Они познакомились на докладе профессора Зарьялова: «Перспективы черной металлургии». Ирина слушала доклад внимательно, но ей трудно было сосредоточиться. Зарьялов иногда пробовал шутить, однако Ирина ни разу не улыбнулась. Ее лицо выдавало напряжение. Ей казалось, что профессор говорит о вещах загадочных и далеких.

Ирина полагала, что она обязана интересоваться всем. Она не пропускала ни лекции Горнштока о проблеме жизни на других планетах, ни очередного диспута о целесообразности изготовления бумаги из водорослей, ни доклада Белоусова о введении латинского алфавита в обиход ойратов. Она смутно надеялась, что эти старые и мудрые люди расскажут, как надо жить.

Она аккуратно читала газеты. Она читала и книги. Но эта напечатанная правда была для нее слишком общей. В ней не чувствовалось ни дрожи человеческого голоса, ни возможности снисхождения, ни понимания того, что люди отличны друг от друга и что жизнь это не прямое шоссе, но миллионы троп, которые идут через густую тайгу.

Правда, помимо книг у Ирины был живой учитель — Володя. Но она боялась его слов: Володя надо всем смеялся. Как-то он написал в ее тетради: «Ты меня спрашиваешь — как жить? Спроси лучше об этом Луначарского. Или гадалку. Что касается меня, то я постараюсь ответить тебе вполне серьезно: живи невсерьез! Лучше обкрадывать анонимного автора, нежели Безымсиского. Поэтому, если ты должна кому-нибудь подражать, я тебе советую подражать соловью, а не граммофону. Кто придумал соловья — ты не знаешь. Но граммофон придуман американцем Эдисоном и достаточно распространен, как в цивилизованных, так и в полуцивилизованных странах».

Ночью Ирина долго не могла уснуть: она думала о том, что Володя написал в тетрадке. Ей казалось, что она погружается в какую-то горячую темную жизнь. Странные, сбивчивые звуки — это и есть птичий язык, который непонятен человеку. В испуге она повторяла привычные ей слова: «Володя… уснуть… лекции… Лена…» Но это ее не успокаивало. Тогда она встала, зажгла свет и недоверчиво взяла в руки тетрадь. Она увидала не слова, но почерк, ровный и все же напряженный. Только концы строк, неожиданно спадавшие вниз, выдавали волнение. Ирина не перечла написанного — она знала все наизусть. Она вытянула листок из тетради и немного замешкалась. Но потом она его разорвала. Так вечером она выносила из комнаты черемуху или жасмин, выносила с жалостью и с опаской, зная, что от цветов болит голова и что ночью человек беззащитен. Она легла успокоенная и быстро заснула. Это было давно — тогда Володя еще приходил к ней.

Профессор Зарьялов долго говорил о будущем Кузнецка. На юг от Тельбесса находятся еще малообследованные пространства. По данным разведки, там имеются огромные залежи руды. Возможно, что через несколько лет Кузнецк перестанет нуждаться в уральской руде.

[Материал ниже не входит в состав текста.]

-- ==== Sys2Proof/Machine/Exposures.lean ====
section
/-! DEFINITION. Machine/Exposures.lean: slices, boundaries and deadlines of exposures (R33 to R52), self-test rotation (R450, R451), and
maintenance pauses (R53, R54, R406). -/
namespace Sys2Proof.Machine
open Reg

/-- Exposures are kept while they are incomplete or among the 256 closed most recently (R367). -/
def State.tidyExps (s : State) : State :=
  let next := s.reg FE_EXP_NUMBER.open_number
  { s with exps := s.exps.filter fun e => !e.complete || decide (next ≤ e.num + 256) }

/-! ### The boundary (R38) -/

/-- Steps 1 of R38: exposure `e` closes at clock reading `t` with `b` slices; an overrun exposure is complete, and its header is owed to every
enabled Print ring (R40, R368). -/
def State.closeExp (s : State) (e : Exp) (t b : Nat) : State :=
  let s := s.setExp e.num fun e => { e with closeNs := some t, slices := b, closeT := s.clk.tclk }
  if e.overrun then
    let l := (List.finRange 4).filter fun p => s.bit DMA_PRINT_RING.en [p.val]
    ({ s with heads := s.heads ++ l.map fun p => (e.num, p, false) }).completeExp e.num
  else s

/-- Held cores whose release has been written rejoin (R451). -/
def State.rejoin (s : State) : State :=
  (List.finRange 32).foldl (fun s n =>
    if s.mon.release.getLsbD n.val && bitOf (s.reg SAFE_STEST_RESULT.held) n.val then
      let s := (s.coreBit SAFE_STEST_STATUS.out n false).coreBit SAFE_STEST_RESULT.held n false
      { s with mon := { s.mon with release := s.mon.release &&& ~~~(1#32 <<< n.val) } }
    else s) s

/-- The lowest pending core goes out for self-test, if R450 lets it. -/
def State.takeOut (s : State) : State :=
  let out := s.reg SAFE_STEST_STATUS.out
  let en := s.reg FE_EXP_CORE_MASK.core_en
  match (List.finRange 32).find? fun n => bitOf (s.reg SAFE_STEST_STATUS.pending) n.val with
  | none => s
  | some n =>
    let left := (List.range 32).filter fun k => bitOf en k && !bitOf out k && decide (k ≠ n.val)
    if popCount 32 out < s.reg SAFE_STEST.max_out ∧ bitOf en n.val ∧ 4 ≤ left.length then
      (s.coreBit SAFE_STEST_STATUS.pending n false).coreBit SAFE_STEST_STATUS.out n true
    else s

/-- The active set (R38 step 3). -/
def State.activeSet (s : State) : Nat :=
  (s.reg FE_EXP_CORE_MASK.core_en) &&& ((2 ^ 32 - 1) ^^^ s.reg SAFE_STEST_STATUS.out)

/-- Step 3 of R38 for exposure `j` that has closed: self-test, active set, deadline, the settings of its processing; stage 0 completes
(R433), and stage 1 too where pf_so already stands at j + 1 (DEDUCED). -/
def State.latchStep (s : State) (j : Nat) : State :=
  let s := s.rejoin.takeOut
  let a := s.activeSet
  let s := (s.setReg FE_EXP_ACTIVE.active [] a).latchProc
  let s := s.setExp j fun e =>
    { e with active := BitVec.ofNat 32 a, limitNs := s.reg FE_EXP_DEADLINE.deadline_us * 1000, cfg := s.csr }
  let s := s.setJudge j fun g => { g with closeT := some s.clk.tclk, cfg := s.csr }
  let s := (s.stageComplete j 0).proofDue j
  let o := s.reg SAFE_PF_CFG.pf_so
  (s.proofSignal o (s.reg SO_VALUE.value [o])).judgeTidy

/-- A new exposure (R37, R40). -/
def newExp (num t tclk : Nat) (acq : Csr) (buf : Option (Fin 4)) : Exp :=
  { num := num, openNs := t, closeNs := none, openT := tclk, slices := 64, starts := [t], overrun := buf.isNone, accepted := 0, dropped := 0
    sensors := [], zones := Vector.replicate 16 0, extrap := false, stale := false, stepped := false, seals := 0, dir := [], buf := buf
    described := false, active := 0, limitNs := 0, refPose := [], complete := false, doneT := 0, closeT := 0, compared := false
    missed := false, disagreed := false, cfg := [], acq := acq }

/-- A judged exposure as it opens. -/
def newJudge (num tclk : Nat) (overrun : Bool) (c : Csr) : Judge :=
  { exp := num, overrun := overrun, openT := tclk, closeT := none, marks := Vector.replicate 16 0, done := Vector.replicate 16 none
    late := Vector.replicate 16 false, cfg0 := c, cfg := c }

/-- Step 5 of R38: exposure `num` opens at clock reading `t`, `rest` (2^-32 ns) of slice time having passed. -/
def State.openAt (s : State) (num t rest : Nat) : State :=
  let buf := s.nextBuf
  let s := { s with acq := s.csr, sliceT := rest, slice := 0, exps := s.exps ++ [newExp num t s.clk.tclk s.csr buf] }
  let s := match buf with
    | none => s.bump FE_EXP_STATUS.overrun_count []
    | some b => { s with fe := { s.fe with lastBuf := some b } }
  let s := if s.mon.judged.length < 4 then
      { s with mon := { s.mon with judged := s.mon.judged ++ [newJudge num s.clk.tclk buf.isNone s.csr] } }
    else s
  let s := match s.mon.restartT, s.mon.restartR with
    | some _, none => { s with mon := { s.mon with restartR := some num } }
    | _, _ => s
  (s.setReg FE_EXP_NUMBER.open_number [] num).setReg FE_EXP_STATUS.open [] 1

/-- Count the exposures without a non-empty maintenance slot as `e` closes (R53, R54). -/
def State.countSlot (s : State) (e : Exp) : State :=
  match (if e.num = 0 then none else s.expRec (e.num - 1)) with
  | none => s
  | some p =>
    if p.complete && decide (p.doneT + 25000 ≤ s.clk.tclk) then { s with mntSkip := 0 } else { s with mntSkip := s.mntSkip + 1 }

/-- Steps 1 to 5 of R38, with R66, as exposure `e` closes after `b` slices at clock reading `t`, `rest` (2^-32 ns) before this edge. -/
def State.boundary (s : State) (e : Exp) (b t rest : Nat) : State :=
  let s := (s.countSlot e).closeExp e t b
  let s := s.applyPending
  let s := s.latchPorts
  let s := (s.latchStep e.num).switchBanks
  let s :=
    if s.bit FE_EXP_CTRL.enable then s.openAt (e.num + 1) t rest
    else ((s.setReg FE_EXP_STATUS.open [] 0).setReg FE_EXP_NUMBER.open_number [] (e.num + 1)).latchIdle
  s.tidyExps

/-! ### Slices (R34, R35, R52, R54) -/

/-- The exposure closes at slice boundary `b` (R34, R52). -/
def State.closesAt (s : State) (len b : Nat) : Bool :=
  decide (b = 64) || decide (48 ≤ b ∧ b < 64 ∧ (64 - b) * len ≤ min s.lagNow (16 * len))

/-- Pending pauses are forced after too many exposures without a slot (R54). -/
def State.forcePauses (s : State) : State :=
  if s.reg FE_EXP_CTRL.mnt_max_defer ≤ s.mntSkip ∧ s.reg MEM_STATUS.pending ≠ 0 ∧ !s.forced then
    ({ s with forced := true }).bump FE_EXP_STATUS.mnt_forced_count []
  else s

/-- The end of the open exposure's current slice. -/
def State.sliceOver (s : State) (e : Exp) : State :=
  let len := csrGet e.acq FE_EXP_PERIOD.slice_ns []
  let b := s.slice + 1
  let rest := s.sliceT - b * len * 2 ^ 32
  let t := (s.clk.units - rest) / 2 ^ 32
  let s := s.forcePauses
  if s.closesAt len b then ({ s with slice := b }).boundary e b t rest
  else ({ s with slice := b }).setExp e.num fun e => { e with starts := e.starts ++ [t] }

/-- SLICE_BOUNDARY (R34): the slice timer has reached the end of the slice. -/
def execSliceBoundary (dt : Nat) (s : State) : Ans :=
  let s := s.advance dt
  .next (match s.openExp with
    | none => s
    | some e =>
      if s.fullOn && decide ((s.slice + 1) * csrGet e.acq FE_EXP_PERIOD.slice_ns [] * 2 ^ 32 ≤ s.sliceT) then s.sliceOver e else s)

/-- The local time t of R36 that this edge reaches or passes: (t − phase_ns) mod P = 0, among the times that the clock has passed by its
rate at the latest edge, none after a step. -/
def State.firstOpen (s : State) : Option Nat :=
  let p : Int := 64 * s.reg FE_EXP_PERIOD.slice_ns
  let phase : Int := s.reg FE_EXP_PHASE.phase_ns
  ((List.range 16).map fun k => s.now - k).find? fun t =>
    decide (((t : Int) - phase) % p = 0 ∧ s.clk.units < t * 2 ^ 32 + s.clk.swept ∧ t * 2 ^ 32 ≤ s.clk.units)

/-- EXPOSURE_FIRST_OPEN (R36): with enable committed and exposures idle, at the edge that reaches an opening time. The count of
consecutive exposures without a slot (R54) starts again from 0 (DESIGN CHOICE, assumption 108). -/
def execExposureFirstOpen (dt : Nat) (s : State) : Ans :=
  let s := s.advance dt
  .next (if s.fullOn && s.idle && s.bit FE_EXP_CTRL.enable then
      match s.firstOpen with
      | none => s
      | some t =>
        let s := ({ s with mntSkip := 0 }).applyPending.latchIdle
        (s.openAt (s.reg FE_EXP_NUMBER.open_number) t (s.clk.units - t * 2 ^ 32)).tidyExps
    else s)

/-- lag_ns and lagging as they read (R51, Table 2-11). -/
def State.showLag (s : State) : State :=
  (s.setReg FE_EXP_STATUS.lag_ns [] (min s.lagNow (2 ^ 32 - 1))).setReg FE_EXP_STATUS.lagging [] (if 0 < s.lagNow then 1 else 0)

/-- EXPOSURE_DEADLINE (R51): the deadline of an incomplete exposure passes; lag grows from then on. -/
def execExposureDeadline (dt : Nat) (s : State) : Ans := .next (s.advance dt).showLag

/-! ### Maintenance pauses (R53, R54, R406) -/

/-- The slice boundary at which the open exposure closes with the lag as it stands (R34, R52). -/
def State.closeSlice (s : State) (len : Nat) : Nat :=
  ((List.range 65).find? fun b => decide (s.slice < b) && s.closesAt len b).getD 64

/-- The maintenance slot of the exposure before the open one is on (R53): 100 µs remain before the open one closes. -/
def State.inSlot (s : State) (e : Exp) : Bool :=
  let len := csrGet e.acq FE_EXP_PERIOD.slice_ns []
  let left := s.closeSlice len * len - s.sliceT / 2 ^ 32
  decide (100000 ≤ left) && (if e.num = 0 then false else
    match s.expRec (e.num - 1) with
    | some p => p.complete
    | none => true)

/-- A pause may start now: idle, where it is taken as soon as it is pending (R406), in a slot with no other channel paused, or forced. -/
def State.pauseAllowed (s : State) : Bool :=
  match s.openExp with
  | none => true
  | some e => s.forced || (s.inSlot e && decide (s.reg MEM_STATUS.paused = 0))

/-- A recovery or zero-fill is in progress on a channel. -/
def State.channelBusy (s : State) (c : Fin 16) : Bool :=
  s.zeroing.isSome || s.recov.any fun r => decide (dramChannel r.2.1 = c)

/-- Set or clear a channel's bit. -/
def State.chanBit (s : State) (f : Fld) (c : Fin 16) (on : Bool) : State :=
  let v := s.reg f
  s.setReg f [] (if on then v ||| 2 ^ c.val else v &&& (65535 ^^^ 2 ^ c.val))

/-- MAINT_PAUSE_START (R53, R406): a pending pause starts on channel `c`. -/
def execMaintPauseStart (dt : Nat) (c : Fin 16) (s : State) : Ans :=
  let s := s.advance dt
  .next (if s.awake && bitOf (s.reg MEM_STATUS.pending) c.val && !bitOf (s.reg MEM_STATUS.paused) c.val && s.pauseAllowed &&
      !s.channelBusy c then
      let s := ((s.chanBit MEM_STATUS.pending c false).chanBit MEM_STATUS.paused c true).bump MEM_STATUS.pause_count []
      { s with pauseT := s.pauseT.set c s.clk.tclk, forced := s.forced && decide (s.reg MEM_STATUS.pending ≠ 0) }
    else s)

/-- MAINT_PAUSE_END (R53). -/
def execMaintPauseEnd (dt : Nat) (c : Fin 16) (s : State) : Ans :=
  let s := s.advance dt
  .next (s.chanBit MEM_STATUS.paused c false)

end Sys2Proof.Machine
end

Дальше Зарьялов приступил к характеристике пород, и здесь-то Ирина, на минуту забывшись, потеряла нить его слов. Произошло это потому, что Зарьялов упомянул о «пустой породе». Ирина вздрогнула: об этом говорил и Володя в тот последний вечер!.. Она досадливо нахмурилась: ей показалось недостойным и унизительным во время серьезной лекции думать о своих мелких невзгодах.

Она снова внимательно слушала, но теперь она плохо понимала. «Четыре процента кремния представляют собой…» Ирина вдруг почувствовала, что она зевает. Она покраснела от смущения. Невольно она вспомнила о том, что сегодня она встала в шесть: надо было приготовиться к немецкому. Она, наверное, не выспалась.

Рядом с Ириной сидел Блюм. Он что-то писал. Ирина решила, что он записывает доклад, и поглядела. «Как будто я не вижу, как ты вешаешься на шею Левке!..» Тогда Ирине стало снова стыдно за свою слабость. Она тоже думала о Володе!.. Для кого же говорит Зарьялов?.. Растерянно она оглянулась. В заднем ряду она увидела лицо, которое ее поразило. Вернее было бы сказать, что поразили ее глаза, радостные и возбужденные, — лица разглядеть она не успела. Она тотчас же отвернулась и до конца доклада просидела не шелохнувшись, как пристыженная школьница.

Когда доклад кончился, она сразу узнала человека, глаза которого ее так поразили. Он теперь с жаром говорил соседу: «Вот и в Темир-Тау много руды…» У выхода слушатели долго толпились. Ирина оказалась рядом с незнакомцем. На улице было темно и тепло: стояла пригожая сибирская осень. Под ногами уютно бормотали листья, а звезды были ясные, раздельные и сосредоточенные.

Он спросил Ирину: «Товарищ, как мне на Красноармейскую пройти?» Ирина ответила: «Направо. Да и мне туда же. Я вам покажу». Они разговорились. Он сказал, что он комсомолец. Работает в Кузнецке. Приехал сюда на десять дней — партийное совещание. Потом, вспомнив о докладе Зарьялова, он начал рассказывать, какие в Кузнецке замечательные домны.

Он говорил, захлебываясь от счастья. Все его волновало: и то, что профессор сулил Кузнецку великое будущее, и то, что рядом с ним идет милая девушка, которая внимательно его слушает, и то, что вокруг него большая строгая осень, звезды, голоса расходящихся по домам вузовцев, огоньки в окнах, теплый ветер, молодость. Больше всего его волновало новое чувство: он как будто попал в иную страну. Он не слышал скрежета воздуходувки. Он не видел перед собой оранжевого зарева. Здесь не было ни кранов, ни землянок, ни напряжения. Люди здесь листали толстые книги, слушали в аудиториях лекции, бродили по роще и о чем-то подолгу спорили. В этом странном и чужом мире он чувствовал себя послом Кузнецка. Это происходило не от скромного мандата, который он сдал для прописки, но от сознания, что он — один из кузнецких строителей. Ему хотелось рассказать этим спокойным людям о кауперах и о бараках, но он был застенчив: начиная говорить, он тотчас же замолкал. Сегодня вечером ему выпало двойное счастье. Сначала перед притихшей аудиторией знаменитый профессор восторженно говорил о Кузнецке, о домнах, о чугуне. Потом, в темноте этой теплой ночи, он наконец-то нашел человека, способного его выслушать и понять.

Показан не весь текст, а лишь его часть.